I will be making a few shadow boxes coming up here in the near future for the first time. What type of glass do I use for the front and where are some good places to buy them at? I am located in New Jersey. There's a few different sizes I'm going to be making not sure just yet on exact sizes, the size to hold a dress blues coat another for a sledge hammer and another for a USMC NCO sword. Thanks for the help in advance.


----------



## wapakfred (Jul 29, 2011)

I've always just used single strength 1/8" glass. For things that I want to protect from UV, I'll get the coat coated to filter UV out. You can get thicker glass if you feel it's needed, but you often have to beef the overall structure up for the extra weight (depending on size of the pane, of course). If you need an odd shape, what I've always done was cut a 1/8" hardboard pattern and take it to the glass shop; which is another key phrase. Go the a glass shop (as opposed to the local hardware) is you want the UV coating, or other special stuff. The hardware store can cut picture frame glass, but most stuff past that is best left to the specialty shops.


----------



## JollyGreen67 (Nov 1, 2010)

Fred +++ ! (Jimbo, the ex-picture framer)


----------



## hydro (Aug 9, 2013)

For a "window" on a shadow box, you can get regular single strength glass. Keep in mind that it is not 1/8" thick, however, and is more like 3/32" at most. I usually just take the project to the hardware store (I do not need any special coating) and have them cut to fit my project. That way any measurement error is on them and I get what I need before paying. If you measure and cut too tight, you cannot trim the glass, and you cannot take it back for a refund.

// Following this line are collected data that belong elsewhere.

-- ==== Sys2Proof/Certificates/Slice0/Obligations.lean ====
section
/-! DEFINITION. The statements for the provers, each with the rule of spec/ it formalises. -/

open Sys2Proof Sys2Proof.Machine

/-! ### Outputs -/

/-- R19, R12, R34: the four bits of `STATUS`, the pads of the two lines, and `cmd_ready`, from the latches. -/
def Obligations.TheOutputsFollowTheLatches : Prop :=
  ∀ s : State,
    s.status.getLsbD 0 = s.busy ∧ s.status.getLsbD 1 = s.tx ∧ s.status.getLsbD 2 = s.fault
      ∧ s.status.getLsbD 3 = (s.pins.datOe && s.pins.clkOe)
      ∧ (s.padDat = .undriven ↔ s.pins.datOe = false) ∧ (s.padClk = .undriven ↔ s.pins.clkOe = false)
      ∧ (s.pins.datOe = true → (s.padDat = .high ↔ s.pins.datLvl = true))
      ∧ (s.pins.clkOe = true → (s.padClk = .high ↔ s.pins.clkLvl = true))
      ∧ (s.cmdReady = true ↔ s.busy = false ∧ s.fault = false)

/-! ### Reset, invariants, progress -/

/-- R33: the values the spec gives for reset. The operand latches, which R33 leaves unspecified, are not mentioned. -/
def Obligations.ResetLeavesTheValuesOfTheSpec : Prop :=
  State.reset.pins = { datOe := false, datLvl := false, clkOe := false, clkLvl := false }
    ∧ State.reset.busy = false ∧ State.reset.tx = false ∧ State.reset.fault = false
    ∧ State.reset.idx = 0 ∧ State.reset.bit = 0 ∧ State.reset.sub = 0
    ∧ State.reset.configured = false ∧ State.reset.status = 0b0000#4
    ∧ State.reset.evt = [] ∧ State.reset.wire = []

/-- The invariant of the model holds at reset. -/
def Obligations.InvariantHoldsAtReset : Prop := State.reset.Inv

/-- Every step keeps the invariant: the clock rule of R14, the position of R24 and R25, the widths of R22 and R24, the
fault of R160 to R167, the logs of R30 and R31, the canonical form of the pixel space. -/
def Obligations.EveryStepKeepsTheInvariant : Prop :=
  ∀ s t : State, s.Inv → step s = .next t → t.Inv

/-- R155, R156, R162 with log entry 13 (DEDUCED: the fault is a next state with `FAULT` = 1, and so is every step after
it): with inputs that name existing bytes, the step from a state that meets the invariant always answers a next state. -/
def Obligations.TheBlockAlwaysTakesItsNextStep : Prop :=
  ∀ s : State, s.Inv → s.input.writesLegal s.cfg = true → ∃ t : State, step s = .next t

/-- R190, R168: reset wins over everything, whatever the state and the other inputs are; the latches the spec gives a
value take it, no event is logged, no command is taken, and the parameters and the host's queue are as before. -/
def Obligations.ResetWinsOverEverything : Prop :=
  ∀ s : State, s.input.rst = true → s.input.writesLegal s.cfg = true →
    ∃ t : State, step s = .next t
      ∧ t.pins = { datOe := false, datLvl := false, clkOe := false, clkLvl := false }
      ∧ t.busy = false ∧ t.tx = false ∧ t.fault = false ∧ t.idx = 0 ∧ t.bit = 0 ∧ t.sub = 0
      ∧ t.evt = [] ∧ t.wire = [] ∧ t.cmds = s.cmds ∧ t.cfg = s.cfg
      ∧ t.pix = Memory.writeAll s.pix s.input.pixWrites

/-- R191 with log entry 3 (the model's choice of 0 for the unspecified operand latches): a later reset leaves the same
block as power-on. -/
def Obligations.LaterResetGivesThePowerOnState : Prop :=
  ∀ s : State, s.input.rst = true → s.input.pixWrites = [] →
    step s = .next { State.reset with
      cfg := s.cfg, pix := s.pix, draws := s.draws, cmds := s.cmds, script := s.script.tail }

/-! ### Decoding and encoding -/

/-- R81: decoding an encoded well-formed instruction gives it back, commands and wire formats alike. -/
def Obligations.DecodeOfEncodeIsTheInstruction : Prop :=
  ∀ (cfg : Config) (i : Instr), i.wellFormed cfg = true → decode cfg (encode i) = .ok i

/-- R81, R74, R75: every 35-bit word decodes to a well-formed command of the port; encoding that command gives the
word back but for the argument bits its operation ignores. -/
def Obligations.EveryCommandWordIsACommand : Prop :=
  ∀ (cfg : Config) (w : CommandWord),
    (decodeCommand cfg w).wellFormed cfg = true ∧ (decodeCommand cfg w).isCommand = true
      ∧ ∃ c : CommandWord, encode (decodeCommand cfg w) = .cmd c ∧ cmdOp c = cmdOp w
          ∧ decodeCommand cfg c = decodeCommand cfg w ∧ (cmdOp w = 2 → c = w)

/-- R76: two words that differ only in argument bits their operation ignores are the same command: all 32 for INIT,
START and the reserved codes, the bits from `COUNT_W` up for END, those below bit 24 for WRITE. -/
def Obligations.IgnoredArgumentBitsChangeNothing : Prop :=
  ∀ (cfg : Config) (w w' : CommandWord), cmdOp w = cmdOp w' →
    ((cmdOp w = 0 ∨ cmdOp w = 1 ∨ 5 ≤ (cmdOp w).toNat) → decodeCommand cfg w = decodeCommand cfg w')
      ∧ (cmdOp w = 3 → (∀ k < cfg.countW, (cmdArg w).getLsbD k = (cmdArg w').getLsbD k) →
          decodeCommand cfg w = decodeCommand cfg w')
      ∧ (cmdOp w = 4 → (∀ k < cfg.countW, (cmdArg w).getLsbD k = (cmdArg w').getLsbD k) →
          (cmdArg w).extractLsb' 24 8 = (cmdArg w').extractLsb' 24 8 →
          decodeCommand cfg w = decodeCommand cfg w')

Thicker glass, like "double strength" (which is closer to 1/8") is almost impossible to find unless you go the specialty glass shops. Be prepared to spend big $$$$ for a small piece of glass.


----------



## AandCstyle (Mar 21, 2012)

I agree with hydro re taking the pieces to the glass shop to have them cut it to the exact size needed. Also, I would suggest buying non-glare glass. It is more expensive, but you want to be able to see what is behind it.


----------